Paul Hinker's Weblog

pageicon Wednesday Feb 04, 2009

Careful when benchmarking various BLAS and LAPACK libraries

Something that I've noticed while benchmarking various BLAS and LAPACK libraries is the implementation decision by the various vendors as to the number of processors that are utilized by default. There are a number of different versions of these popular libraries but the most widely used ones are ACML (from AMD), ATLAS (from sourceforge), MKL (from Intel), and the Sun Performance Library (from Sun).

All these implementations save for MKL take the conservative approach of using a single processor by default. MKL check the number of available processors in the system and uses that number by default. Unfortunately, this causes some confusion to users since many are not familiar with the various libraries.

I've received a number of e-mails from users who were concerned that it appeared that the Sun Performance Library was being outperformed by MKL by a factor of 2 or 4 or 8. Investigation usually results in finding out that the user is running some simple benchmark and leaving all the default settings causing MKL to use 2 or 4 or 8 processors in the system while Perflib is using only one. I received a similar message just this morning from a user asking about the same behavior whilst using ACML vs MKL on an X4100M2 (a server based on AMD chips).

Conversely, I've also run into cases where this decision has been detrimental to MKL performance since the opportunistic nature of the MKL implementation caused over subscription of the machine(s) being benchmarked. One notable example is when running a user was running distributed application which called the ScaLAPACK library. The nodes in the cluster all had 4 processors and there were 4 nodes in the cluster. The (correctly in my opinion) specified a processing grid of 4 x 4 processors. The MKL linked application appeared to run at half the speed of the application linked to both ACML and Sun Performance Library. It even underperformed the application linked to the ATLAS library.

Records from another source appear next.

-- ==== Sys2Proof/Laws/State.lean ====
section
/-! SUPPORT. What the named updates of the state leave alone: one lemma for each update and field. -/

namespace Sys2Proof.Machine

/-! `tick` changes `clock` only. -/

@[simp] theorem tick_pending (s : State) : (tick s).pending = s.pending := rfl
@[simp] theorem tick_freeCtr (s : State) : (tick s).freeCtr = s.freeCtr := rfl
@[simp] theorem tick_fuses (s : State) : (tick s).fuses = s.fuses := rfl
@[simp] theorem tick_flash (s : State) : (tick s).flash = s.flash := rfl
@[simp] theorem tick_sys (s : State) : (tick s).sys = s.sys := rfl
@[simp] theorem tick_mbx (s : State) : (tick s).mbx = s.mbx := rfl
@[simp] theorem tick_dbg (s : State) : (tick s).dbg = s.dbg := rfl
@[simp] theorem tick_fq (s : State) : (tick s).fq = s.fq := rfl
@[simp] theorem tick_irq (s : State) : (tick s).irq = s.irq := rfl
@[simp] theorem tick_attach (s : State) : (tick s).attach = s.attach := rfl
@[simp] theorem tick_journal (s : State) : (tick s).journal = s.journal := rfl
@[simp] theorem tick_ctxs (s : State) : (tick s).ctxs = s.ctxs := rfl
@[simp] theorem tick_queues (s : State) : (tick s).queues = s.queues := rfl
@[simp] theorem tick_tasks (s : State) : (tick s).tasks = s.tasks := rfl
@[simp] theorem tick_ranges (s : State) : (tick s).ranges = s.ranges := rfl
@[simp] theorem tick_windows (s : State) : (tick s).windows = s.windows := rfl
@[simp] theorem tick_ats (s : State) : (tick s).ats = s.ats := rfl
@[simp] theorem tick_streams (s : State) : (tick s).streams = s.streams := rfl
@[simp] theorem tick_stackTab (s : State) : (tick s).stackTab = s.stackTab := rfl
@[simp] theorem tick_power (s : State) : (tick s).power = s.power := rfl
@[simp] theorem tick_faults (s : State) : (tick s).faults = s.faults := rfl
@[simp] theorem tick_mpLower (s : State) : (tick s).mpLower = s.mpLower := rfl
@[simp] theorem tick_mpUpper (s : State) : (tick s).mpUpper = s.mpUpper := rfl
@[simp] theorem tick_events (s : State) : (tick s).events = s.events := rfl
@[simp] theorem tick_counters (s : State) : (tick s).counters = s.counters := rfl
@[simp] theorem tick_i3c (s : State) : (tick s).i3c = s.i3c := rfl
@[simp] theorem tick_tap (s : State) : (tick s).tap = s.tap := rfl
@[simp] theorem tick_spdm (s : State) : (tick s).spdm = s.spdm := rfl
@[simp] theorem tick_fw (s : State) : (tick s).fw = s.fw := rfl
@[simp] theorem tick_links (s : State) : (tick s).links = s.links := rfl
@[simp] theorem tick_mem (s : State) : (tick s).mem = s.mem := rfl
@[simp] theorem tick_hostMem (s : State) : (tick s).hostMem = s.hostMem := rfl
@[simp] theorem tick_sent (s : State) : (tick s).sent = s.sent := rfl
@[simp] theorem tick_work (s : State) : (tick s).work = s.work := rfl

/-! `send` changes `sent` only. -/

@[simp] theorem send_pending (m : OutMsg) (s : State) : (send m s).pending = s.pending := rfl
@[simp] theorem send_clock (m : OutMsg) (s : State) : (send m s).clock = s.clock := rfl
@[simp] theorem send_freeCtr (m : OutMsg) (s : State) : (send m s).freeCtr = s.freeCtr := rfl
@[simp] theorem send_fuses (m : OutMsg) (s : State) : (send m s).fuses = s.fuses := rfl
@[simp] theorem send_flash (m : OutMsg) (s : State) : (send m s).flash = s.flash := rfl
@[simp] theorem send_sys (m : OutMsg) (s : State) : (send m s).sys = s.sys := rfl
@[simp] theorem send_mbx (m : OutMsg) (s : State) : (send m s).mbx = s.mbx := rfl
@[simp] theorem send_dbg (m : OutMsg) (s : State) : (send m s).dbg = s.dbg := rfl
@[simp] theorem send_fq (m : OutMsg) (s : State) : (send m s).fq = s.fq := rfl
@[simp] theorem send_irq (m : OutMsg) (s : State) : (send m s).irq = s.irq := rfl
@[simp] theorem send_attach (m : OutMsg) (s : State) : (send m s).attach = s.attach := rfl
@[simp] theorem send_journal (m : OutMsg) (s : State) : (send m s).journal = s.journal := rfl
@[simp] theorem send_ctxs (m : OutMsg) (s : State) : (send m s).ctxs = s.ctxs := rfl
@[simp] theorem send_queues (m : OutMsg) (s : State) : (send m s).queues = s.queues := rfl
@[simp] theorem send_tasks (m : OutMsg) (s : State) : (send m s).tasks = s.tasks := rfl
@[simp] theorem send_ranges (m : OutMsg) (s : State) : (send m s).ranges = s.ranges := rfl
@[simp] theorem send_windows (m : OutMsg) (s : State) : (send m s).windows = s.windows := rfl
@[simp] theorem send_ats (m : OutMsg) (s : State) : (send m s).ats = s.ats := rfl
@[simp] theorem send_streams (m : OutMsg) (s : State) : (send m s).streams = s.streams := rfl
@[simp] theorem send_stackTab (m : OutMsg) (s : State) : (send m s).stackTab = s.stackTab := rfl
@[simp] theorem send_power (m : OutMsg) (s : State) : (send m s).power = s.power := rfl
@[simp] theorem send_faults (m : OutMsg) (s : State) : (send m s).faults = s.faults := rfl
@[simp] theorem send_mpLower (m : OutMsg) (s : State) : (send m s).mpLower = s.mpLower := rfl
@[simp] theorem send_mpUpper (m : OutMsg) (s : State) : (send m s).mpUpper = s.mpUpper := rfl
@[simp] theorem send_events (m : OutMsg) (s : State) : (send m s).events = s.events := rfl
@[simp] theorem send_counters (m : OutMsg) (s : State) : (send m s).counters = s.counters := rfl
@[simp] theorem send_i3c (m : OutMsg) (s : State) : (send m s).i3c = s.i3c := rfl
@[simp] theorem send_tap (m : OutMsg) (s : State) : (send m s).tap = s.tap := rfl
@[simp] theorem send_spdm (m : OutMsg) (s : State) : (send m s).spdm = s.spdm := rfl
@[simp] theorem send_fw (m : OutMsg) (s : State) : (send m s).fw = s.fw := rfl
@[simp] theorem send_links (m : OutMsg) (s : State) : (send m s).links = s.links := rfl
@[simp] theorem send_mem (m : OutMsg) (s : State) : (send m s).mem = s.mem := rfl
@[simp] theorem send_hostMem (m : OutMsg) (s : State) : (send m s).hostMem = s.hostMem := rfl
@[simp] theorem send_work (m : OutMsg) (s : State) : (send m s).work = s.work := rfl

/-! `putUcie` changes `links` only. -/

@[simp] theorem putUcie_pending (m : Nat) (u : Ucie) (s : State) : (putUcie m u s).pending = s.pending := rfl
@[simp] theorem putUcie_clock (m : Nat) (u : Ucie) (s : State) : (putUcie m u s).clock = s.clock := rfl
@[simp] theorem putUcie_freeCtr (m : Nat) (u : Ucie) (s : State) : (putUcie m u s).freeCtr = s.freeCtr := rfl
@[simp] theorem putUcie_fuses (m : Nat) (u : Ucie) (s : State) : (putUcie m u s).fuses = s.fuses := rfl
@[simp] theorem putUcie_flash (m : Nat) (u : Ucie) (s : State) : (putUcie m u s).flash = s.flash := rfl
@[simp] theorem putUcie_sys (m : Nat) (u : Ucie) (s : State) : (putUcie m u s).sys = s.sys := rfl
@[simp] theorem putUcie_mbx (m : Nat) (u : Ucie) (s : State) : (putUcie m u s).mbx = s.mbx := rfl
@[simp] theorem putUcie_dbg (m : Nat) (u : Ucie) (s : State) : (putUcie m u s).dbg = s.dbg := rfl
@[simp] theorem putUcie_fq (m : Nat) (u : Ucie) (s : State) : (putUcie m u s).fq = s.fq := rfl
@[simp] theorem putUcie_irq (m : Nat) (u : Ucie) (s : State) : (putUcie m u s).irq = s.irq := rfl
@[simp] theorem putUcie_attach (m : Nat) (u : Ucie) (s : State) : (putUcie m u s).attach = s.attach := rfl
@[simp] theorem putUcie_journal (m : Nat) (u : Ucie) (s : State) : (putUcie m u s).journal = s.journal := rfl
@[simp] theorem putUcie_ctxs (m : Nat) (u : Ucie) (s : State) : (putUcie m u s).ctxs = s.ctxs := rfl
@[simp] theorem putUcie_queues (m : Nat) (u : Ucie) (s : State) : (putUcie m u s).queues = s.queues := rfl
@[simp] theorem putUcie_tasks (m : Nat) (u : Ucie) (s : State) : (putUcie m u s).tasks = s.tasks := rfl
@[simp] theorem putUcie_ranges (m : Nat) (u : Ucie) (s : State) : (putUcie m u s).ranges = s.ranges := rfl
@[simp] theorem putUcie_windows (m : Nat) (u : Ucie) (s : State) : (putUcie m u s).windows = s.windows := rfl
@[simp] theorem putUcie_ats (m : Nat) (u : Ucie) (s : State) : (putUcie m u s).ats = s.ats := rfl
@[simp] theorem putUcie_streams (m : Nat) (u : Ucie) (s : State) : (putUcie m u s).streams = s.streams := rfl
@[simp] theorem putUcie_stackTab (m : Nat) (u : Ucie) (s : State) : (putUcie m u s).stackTab = s.stackTab := rfl
@[simp] theorem putUcie_power (m : Nat) (u : Ucie) (s : State) : (putUcie m u s).power = s.power := rfl
@[simp] theorem putUcie_faults (m : Nat) (u : Ucie) (s : State) : (putUcie m u s).faults = s.faults := rfl
@[simp] theorem putUcie_mpLower (m : Nat) (u : Ucie) (s : State) : (putUcie m u s).mpLower = s.mpLower := rfl
@[simp] theorem putUcie_mpUpper (m : Nat) (u : Ucie) (s : State) : (putUcie m u s).mpUpper = s.mpUpper := rfl
@[simp] theorem putUcie_events (m : Nat) (u : Ucie) (s : State) : (putUcie m u s).events = s.events := rfl
@[simp] theorem putUcie_counters (m : Nat) (u : Ucie) (s : State) : (putUcie m u s).counters = s.counters := rfl
@[simp] theorem putUcie_i3c (m : Nat) (u : Ucie) (s : State) : (putUcie m u s).i3c = s.i3c := rfl
@[simp] theorem putUcie_tap (m : Nat) (u : Ucie) (s : State) : (putUcie m u s).tap = s.tap := rfl
@[simp] theorem putUcie_spdm (m : Nat) (u : Ucie) (s : State) : (putUcie m u s).spdm = s.spdm := rfl
@[simp] theorem putUcie_fw (m : Nat) (u : Ucie) (s : State) : (putUcie m u s).fw = s.fw := rfl
@[simp] theorem putUcie_mem (m : Nat) (u : Ucie) (s : State) : (putUcie m u s).mem = s.mem := rfl
@[simp] theorem putUcie_hostMem (m : Nat) (u : Ucie) (s : State) : (putUcie m u s).hostMem = s.hostMem := rfl
@[simp] theorem putUcie_sent (m : Nat) (u : Ucie) (s : State) : (putUcie m u s).sent = s.sent := rfl
@[simp] theorem putUcie_work (m : Nat) (u : Ucie) (s : State) : (putUcie m u s).work = s.work := rfl

/-! `updTables` changes `work` only. -/

@[simp] theorem updTables_pending (f : Tables → Tables) (s : State) : (updTables f s).pending = s.pending := rfl
@[simp] theorem updTables_clock (f : Tables → Tables) (s : State) : (updTables f s).clock = s.clock := rfl
@[simp] theorem updTables_freeCtr (f : Tables → Tables) (s : State) : (updTables f s).freeCtr = s.freeCtr := rfl
@[simp] theorem updTables_fuses (f : Tables → Tables) (s : State) : (updTables f s).fuses = s.fuses := rfl
@[simp] theorem updTables_flash (f : Tables → Tables) (s : State) : (updTables f s).flash = s.flash := rfl
@[simp] theorem updTables_sys (f : Tables → Tables) (s : State) : (updTables f s).sys = s.sys := rfl
@[simp] theorem updTables_mbx (f : Tables → Tables) (s : State) : (updTables f s).mbx = s.mbx := rfl
@[simp] theorem updTables_dbg (f : Tables → Tables) (s : State) : (updTables f s).dbg = s.dbg := rfl
@[simp] theorem updTables_fq (f : Tables → Tables) (s : State) : (updTables f s).fq = s.fq := rfl
@[simp] theorem updTables_irq (f : Tables → Tables) (s : State) : (updTables f s).irq = s.irq := rfl
@[simp] theorem updTables_attach (f : Tables → Tables) (s : State) : (updTables f s).attach = s.attach := rfl
@[simp] theorem updTables_journal (f : Tables → Tables) (s : State) : (updTables f s).journal = s.journal := rfl
@[simp] theorem updTables_ctxs (f : Tables → Tables) (s : State) : (updTables f s).ctxs = s.ctxs := rfl
@[simp] theorem updTables_queues (f : Tables → Tables) (s : State) : (updTables f s).queues = s.queues := rfl
@[simp] theorem updTables_tasks (f : Tables → Tables) (s : State) : (updTables f s).tasks = s.tasks := rfl
@[simp] theorem updTables_ranges (f : Tables → Tables) (s : State) : (updTables f s).ranges = s.ranges := rfl
@[simp] theorem updTables_windows (f : Tables → Tables) (s : State) : (updTables f s).windows = s.windows := rfl
@[simp] theorem updTables_ats (f : Tables → Tables) (s : State) : (updTables f s).ats = s.ats := rfl
@[simp] theorem updTables_streams (f : Tables → Tables) (s : State) : (updTables f s).streams = s.streams := rfl
@[simp] theorem updTables_stackTab (f : Tables → Tables) (s : State) : (updTables f s).stackTab = s.stackTab := rfl
@[simp] theorem updTables_power (f : Tables → Tables) (s : State) : (updTables f s).power = s.power := rfl
@[simp] theorem updTables_faults (f : Tables → Tables) (s : State) : (updTables f s).faults = s.faults := rfl
@[simp] theorem updTables_mpLower (f : Tables → Tables) (s : State) : (updTables f s).mpLower = s.mpLower := rfl
@[simp] theorem updTables_mpUpper (f : Tables → Tables) (s : State) : (updTables f s).mpUpper = s.mpUpper := rfl
@[simp] theorem updTables_events (f : Tables → Tables) (s : State) : (updTables f s).events = s.events := rfl
@[simp] theorem updTables_counters (f : Tables → Tables) (s : State) : (updTables f s).counters = s.counters := rfl
@[simp] theorem updTables_i3c (f : Tables → Tables) (s : State) : (updTables f s).i3c = s.i3c := rfl
@[simp] theorem updTables_tap (f : Tables → Tables) (s : State) : (updTables f s).tap = s.tap := rfl
@[simp] theorem updTables_spdm (f : Tables → Tables) (s : State) : (updTables f s).spdm = s.spdm := rfl
@[simp] theorem updTables_fw (f : Tables → Tables) (s : State) : (updTables f s).fw = s.fw := rfl
@[simp] theorem updTables_links (f : Tables → Tables) (s : State) : (updTables f s).links = s.links := rfl
@[simp] theorem updTables_mem (f : Tables → Tables) (s : State) : (updTables f s).mem = s.mem := rfl
@[simp] theorem updTables_hostMem (f : Tables → Tables) (s : State) : (updTables f s).hostMem = s.hostMem := rfl
@[simp] theorem updTables_sent (f : Tables → Tables) (s : State) : (updTables f s).sent = s.sent := rfl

This issue has been a source of discussion from time to time over the years in staff meetings. Sun comes from a 'big iron' super computing background and being a good system citizen in a shared environment is an important feature. I don't know what conversations happen at the MKL staff meetings but since Intel comes from more of a single-user background, where a dedicated machine is the norm, perhaps this explains the difference in implementation.

At any rate, it's important to know and understand these subtle implementation details when benchmarking various machines and the variety of linear algebra offerings so that you get a clear understanding of the performance you can expect in a production environment.

Since all the libraries mentioned are OMP based, the number of processors used can all be controlled using the OMP_NUM_THREADS environment variable. If you don't want to keep track of the default behavior of each of these libraries, it's probably prudent to specifically control the number of threads used in all cases.

For example, in the c shell to use a single thread :

% setenv OMP_NUM_THREADS 1

In the korn shell or bash :

% export OMP_NUM_THREADS=1

Comments:

> Sun comes from a 'big iron' super computing background and being a good system citizen in a shared environment is an important feature.

That doesn't apply to all Sun products. For instance, java, since 1.5, looks at the size of the system and starts by default with adapted options, which is an issue on systems with other users.

Posted by Marc on February 19, 2009 at 11:09 PM MST #

I didn't mean to imply that my statements were to apply to all Sun products. I was simply speculating on what may be a reason for the different implementation decision as it pertains to BLAS and LAPACK. Either decision is valid and each is 'right' under specific conditions. The post was merely pointing out that there is a difference and users will do well to keep that in mind.

Thanks for your comments.

Posted by Paul on February 19, 2009 at 11:30 PM MST #

And I didn't mean to sound like I was contradicting you, merely adding a not-so-important comment.

Interesting post by the way, there is too much broken benchmarking done nowadays.